Hadoop HDFS compress in place

So, theres a bunch of log files in /var/log/… on hdfs that can be either uncompressed or compressed with snappy.

If they don't end in .snappy I'd like to compress them, and name them with the ending. But I'd like to do this with data-locality, and preferably get the names right.

I tried the hadoop streaming approach.

HAD=/usr/lib/hadoop
$HAD/bin/hadoop jar $HAD/hadoop-streaming.jar \
-D mapred.output.compress=true \
-D madred.output.compression.codec=org.apache.hadoop.io.compress.SnappyCodec \
-D mapred.reduce.tasks=0 \
-input /var/log/… -output /user/hadoop/working \
-mapper org.apache.hadoop.mapred.lib.IdentityMapper

But that's giving a bunch of part files and seems to be doing things line by line. It's also opting for deflate for some reason. So I get files like part-00000.deflate etc. The inputs were like app_123456789_0123_1. I would have liked app_123456789_0123_1.snappy but the part didn't even quite map to a whole file, nor was it snappy codec.

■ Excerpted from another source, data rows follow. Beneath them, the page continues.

-- ==== Sys2Proof/Machine/Time.lean ====
section
/-! DEFINITION. The time engine: ticks, updates of the source, lock, holdover and loss, beat marks (02). -/

namespace Sys2Proof.Machine

/-- The nominal frequency word, and 500 ppm of it (R29, R46). -/
def nominalWord : Nat := 0xA000000000
def wordSpan : Nat := 343597383
/-- 2^96: the counter's units in one full span of 64-bit stamps (R27). -/
def counterEnd : Nat := 2 ^ 96
/-- The lock window and the limit of slewing, in sub-beat units (R33, R37). -/
def lockWindow : Int := 4096
def slewLimit : Int := 32 * 65536

/-- The word the servo puts in force for an offset: what it chooses, held within 500 ppm of nominal and on the side of
nominal that reduces the offset (R29). -/
def steer (offset : Int) (word : Nat) : Nat :=
  let w := Config.servoWord offset word
  if 0 < offset then min (max w (nominalWord - wordSpan)) (nominalWord - 1)
  else if offset < 0 then min (max w (nominalWord + 1)) (nominalWord + wordSpan)
  else min (max w (nominalWord - wordSpan)) (nominalWord + wordSpan)

/-- Time passes: `n` engine cycles, to the counter value `c`. -/
def TimeEngine.pass (t : TimeEngine) (c n : Nat) : TimeEngine :=
  { t with counter := c, cycles := t.cycles + n,
           holdover := if t.state = .holdover then t.holdover + n else t.holdover }

/-- The ports that are up, ascending. -/
def State.upPorts (s : State) : List Nat := (List.range 16).filter fun n => (s.port n).state = .up

/-- The frame of a beat mark: the sender's counter, then zeros (R378). -/
def markFrame (counter ack : Nat) : SkidFrame :=
  sealFrame { kind := 2, cls := 0, first := false, last := false, seq := 0, ack := ack, creditClass := 0, credits := 0,
              payload := padTo 256 (u64 counter), fcrc := 0 }

/-- Slot 0 of a beat: a port sends its mark; the traffic that waits takes the slots after it (R378). -/
def State.sendMark (s : State) (n : Nat) : State :=
  (((s.modPort n fun p => { p with framesTx := p.framesTx + 1, slot := 1, slotBeat := s.beat }).emit
    (.frame n (markFrame s.stamp (s.port n).rxSeq)))).pumpPort n

/-- Every port that is up sends its mark, and the warden marks the spine, which aligns every die's replica (R32, R39, R378). -/
def State.sendMarks (s : State) : State :=
  let s := s.upPorts.foldl State.sendMark s
  { s with time := { s.time with marks := s.time.marks + 1 } }.emit (.spineMark s.stamp)

/-- `n` cycles of the time engine: each adds the frequency word. The beat number does not wrap (R27, R29); cycles that cross a
beat boundary send the marks (R378). -/
def State.advance (s : State) (n : Nat) : State :=
  let c := s.time.counter + n * s.time.freqWord
  if counterEnd ≤ c then { s with time := s.time.pass s.time.counter n }
  else
    let t := { s with time := s.time.pass c n }
    if t.beat = s.beat then t else t.sendMarks

/-- One cycle of the time engine. -/
def State.tick (s : State) : State := s.advance 1

/-- The time engine enters `LOCKED` (R33, R37). DESIGN CHOICE (log 92): the records of the time engine carry the warden's own
source ID and no values, which R38 does not state. -/
def State.lock (s : State) : State :=
  { s with time := { s.time with state := .locked, everLocked := true, holdover := 0, lockedWord := s.time.freqWord } }.event
    wardenSrc 0x6100

/-- The time engine enters `LOST` because an offset is too large to slew (R37, R582). -/
def State.timeStep (s : State) : State := { s with time := { s.time with state := .lost } }.fault wardenSrc 0x6103

/-- An update inside or outside the lock window steers the word and counts toward lock (R582). Outside it, `lockedWord` keeps the
word last in force in `LOCKED`. -/
def State.track (s : State) (offset : Int) : State :=
  let inside := decide (-lockWindow ≤ offset ∧ offset ≤ lockWindow)
  let t := { s.time with freqWord := steer offset s.time.freqWord }
  let n := if inside then min 16 (t.lockCount + 1) else 0
  match t.state with
  | .locked =>
    if inside then { s with time := { t with lockedWord := t.freqWord } }
    else { s with time := { t with state := .acquiring, lockCount := 0 } }
  | _ =>
    let s := { s with time := { t with state := .acquiring, lockCount := n } }
    if n = 16 then s.lock else s

/-- A valid update of the selected source measures `offset` (R35, R37, R582). `interval`: the update interval it
announces, in tenths of an engine cycle. DESIGN CHOICE (log 91): a step to a time before the epoch, or past the last beat, goes to
the nearest counter value there is; an update in `LOST`, which R37 and R582 do not speak of, only measures the offset. -/
def State.timeUpdate (s : State) (offset : Int) (interval : Nat) : State :=
  let t := { s.time with offset := offset, lastUpdate := s.time.cycles, interval := interval }
  let tooFar := decide (offset < -slewLimit ∨ slewLimit < offset)
  match t.state with
  | .lost => { s with time := t }
  | .unlocked =>
    -- the counter is stepped to the source's time; this update does not count (R35)
    { s with time := { t with counter := min (counterEnd - 1) ((t.counter : Int) - offset * (2 ^ 32 : Nat)).toNat,
                              valid := true, state := .acquiring, lockCount := 0 } }
  | .acquiring => if t.everLocked && tooFar then { s with time := t }.timeStep else { s with time := t }.track offset
  | .locked => if tooFar then { s with time := t }.timeStep else { s with time := t }.track offset
  | .holdover => if tooFar then { s with time := t }.timeStep else { s with time := { t with lockCount := 0 } }.track offset

/-- The Sync interval of a logMessageInterval, in tenths of an engine cycle (R34). -/
def syncInterval (log : Int) : Nat :=
  if 0 ≤ log then 4000000000 * 2 ^ log.toNat else 4000000000 / 2 ^ (-log).toNat

/-- `SOURCE_UPDATE`. Under SKID the interval is one beat (R34). -/
def execSourceUpdate (offset logInterval : Int) (s : State) : Res :=
  .next (s.timeUpdate offset (if s.active 0x7000 1 0 = 1 then 4096 else syncInterval logInterval))

/-- Eight expected intervals have passed with no valid update (R34). -/
def TimeEngine.silent (t : TimeEngine) : Bool := decide (8 * t.interval ≤ 10 * (t.cycles - t.lastUpdate))

/-- The engine enters `HOLDOVER` at the word last in force in `LOCKED` (R33, R37). -/
def State.hold (s : State) : State :=
  { s with time := { s.time with state := .holdover, freqWord := s.time.lockedWord, lockCount := 0 } }.event wardenSrc 0x6101

/-- `SOURCE_LOST`: from `LOCKED`, or from `ACQUIRING` after the first lock, to `HOLDOVER`; from `ACQUIRING` before it
to `UNLOCKED` (R34, R35, R37). -/
def execSourceLost (s : State) : Res :=
  .next (if !s.time.silent then s
    else match s.time.state with
      | .locked => s.hold
      | .acquiring =>
        if s.time.everLocked then s.hold
        else { s with time := { s.time with state := .unlocked, valid := false, lockCount := 0 } }
      | _ => s)

/-- `HOLDOVER_EXPIRED`: 10 s in `HOLDOVER` (R36). -/
def execHoldoverExpired (s : State) : Res :=
  .next (if s.time.state = .holdover ∧ 10 * secCycles ≤ s.time.holdover then
      { s with time := { s.time with state := .lost } }.fault wardenSrc 0x6102
    else s)

/-- `BEAT_OVERFLOW`: the next cycle would pass the largest beat (R27). DESIGN CHOICE (log 93): `TIME_STATE` stays as it was, since
R33 names other grounds for `LOST`. -/
def execBeatOverflow (s : State) : Res :=
  .next (if counterEnd ≤ s.time.counter + s.time.freqWord then s.fault wardenSrc 0x6102 else s)

/-- A quarter beat in sub-beat units (R38). -/
def quarterBeat : Int := 16384

/-- The peer offset of a mark is taken; the 64th consecutive one above a quarter beat raises `PEER_BEAT_SKEW` (R38). DESIGN CHOICE
(log 94): a beat without a good mark neither adds to the run nor ends it, since it measures no offset. -/
def State.notePeer (s : State) (port : Nat) (offset : Int) : State :=
  let wide := decide (offset < -quarterBeat ∨ quarterBeat < offset)
  let run := if wide then sget 0 s.time.peerSkew port + 1 else 0
  let s := { s with time := { s.time with peerOffset := sset 0 s.time.peerOffset port offset,
                                          peerSkew := sset 0 s.time.peerSkew port run } }
  if run = 64 then s.event wardenSrc 0x6104 else s

/-- `BEAT_MARK` on a port that is up (R32, R34, R38); bytes 0 to 7 of the payload hold the sender's counter (R378). -/
def execBeatMark (port : Nat) (f : SkidFrame) (s : State) : Res :=
  .next (if (s.port port).state ≠ .up then s
    else if !crcOk f then s.modPort port (fun p => { p with crcMismatch := true })
    else
      let s := s.modPort port (fun p => { p with framesRx := p.framesRx + 1 })
      let offset : Int := (s.stamp : Int) - fieldAt f.payload 0 8 - (s.port port).delay
      let s := s.notePeer port offset
      if s.active 0x7000 1 0 = 1 ∧ s.active 0x7000 2 0 = port then s.timeUpdate offset 4096 else s)

/-- The engine cycles up to the first at or after the next beat boundary. -/
def State.toBoundary (s : State) : Nat := ((s.beat + 1) * 2 ^ 48 - s.time.counter + s.time.freqWord - 1) / s.time.freqWord

/-- `BEAT_BOUNDARY`: time passes up to the next beat boundary, and the marks go out. There is none past the last beat (R27). -/
def execBeatBoundary (s : State) : Res :=
  .next (if counterEnd ≤ (s.beat + 1) * 2 ^ 48 then s else s.advance s.toBoundary)

/-- One list of numbers comes before another, the first difference deciding. -/
def listLt : List Nat → List Nat → Bool
  | [], [] => false
  | [], _ :: _ => true
  | _ :: _, [] => false
  | a :: as, b :: bs => if a < b then true else if b < a then false else listLt as bs

/-- The best transmitter of those heard. -/
def best : List Announced → Option Announced
  | [] => none
  | a :: as => some (as.foldl (fun x y => if listLt y.rank x.rank then y else x) a)

/-- Announce intervals after which a transmitter that is silent is forgotten (PRESUMED: the default of the standard's default
profile, log 95). -/
def announceTimeout : Nat := 3
/-- The interval of a logMessageInterval, in engine cycles. -/
def announceInterval (log : Int) : Nat := syncInterval log / 10

/-- `ANNOUNCE_MESSAGE`: a data set of the domain replaces what its transmitter announced before, and the best
transmitter is selected by the standard's order: priority 1, class, accuracy, variance, priority 2, identity, steps
removed, the sender's port (R31). Under PTP a newly selected transmitter's interval is 1 s until its Sync (R34). -/
def execAnnounceMessage (sender domain identity priority1 clockClass accuracy variance priority2 stepsRemoved : Nat) (logInterval : Int) (s : State) :
    Res :=
  let s := s.rxFrame
  .next (if domain ≠ s.active 0x7000 3 0 then s
    else
      let a : Announced := ⟨sender, [priority1, clockClass, accuracy, variance, priority2, identity, stepsRemoved, sender], s.time.cycles,
        announceInterval logInterval⟩
      let live := s.time.heard.filter fun h => decide (h.sender ≠ sender ∧ s.time.cycles ≤ h.last + announceTimeout * h.interval)
      let heard := live ++ [a]
      let sel := (best heard).map (fun h => h.sender)
      let t := { s.time with heard := heard, selected := sel }
      { s with time := if sel = s.time.selected ∨ s.active 0x7000 1 0 = 1 then t else { t with interval := 4000000000 } })

/-- An apply of group 0x7000 restarts acquisition on the source now selected (R34, R35, R47); `domain`: it changed `PTP_DOMAIN`, so
no transmitter of the domain has been heard. DESIGN CHOICE (log 96): the 8 silent intervals of R34 count from the apply. -/
def State.restartAcquisition (s : State) (domain : Bool) : State :=
  let t := { s.time with lockCount := 0, lastUpdate := s.time.cycles,
                         interval := if s.active 0x7000 1 0 = 1 then 4096 else 4000000000,
                         heard := if domain then [] else s.time.heard, selected := if domain then none else s.time.selected }
  { s with time := if t.everLocked then { t with state := .acquiring }
                   else { t with state := .unlocked, valid := false } }

end Sys2Proof.Machine
end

The FAQ says that you could generate an input file of file names and then do a task on each name. There's no simple snappy compressor tool though. The other option looks like it would be even better (though I'd like not to have to build a jar, I suppose I can) however it says the names aren't going to be preserved. I think that'll be unhelpful to me.

Is there some way that'd do this that doesn't involve getting the file from HDFS, working on it locally, and putting it back? And which handles the file names?

Solution

Log files are continuously generated, so I'm not sure it makes sense use Hadoop streaming to read them since that's a one time action and does not preserve the files that have been read if you run it again.

Also, if all you want is the application_1234 files, you can enable YARN log compression in the Hadoop configuration, and that'll handle uploading to HDFS for you for just the YARN logs.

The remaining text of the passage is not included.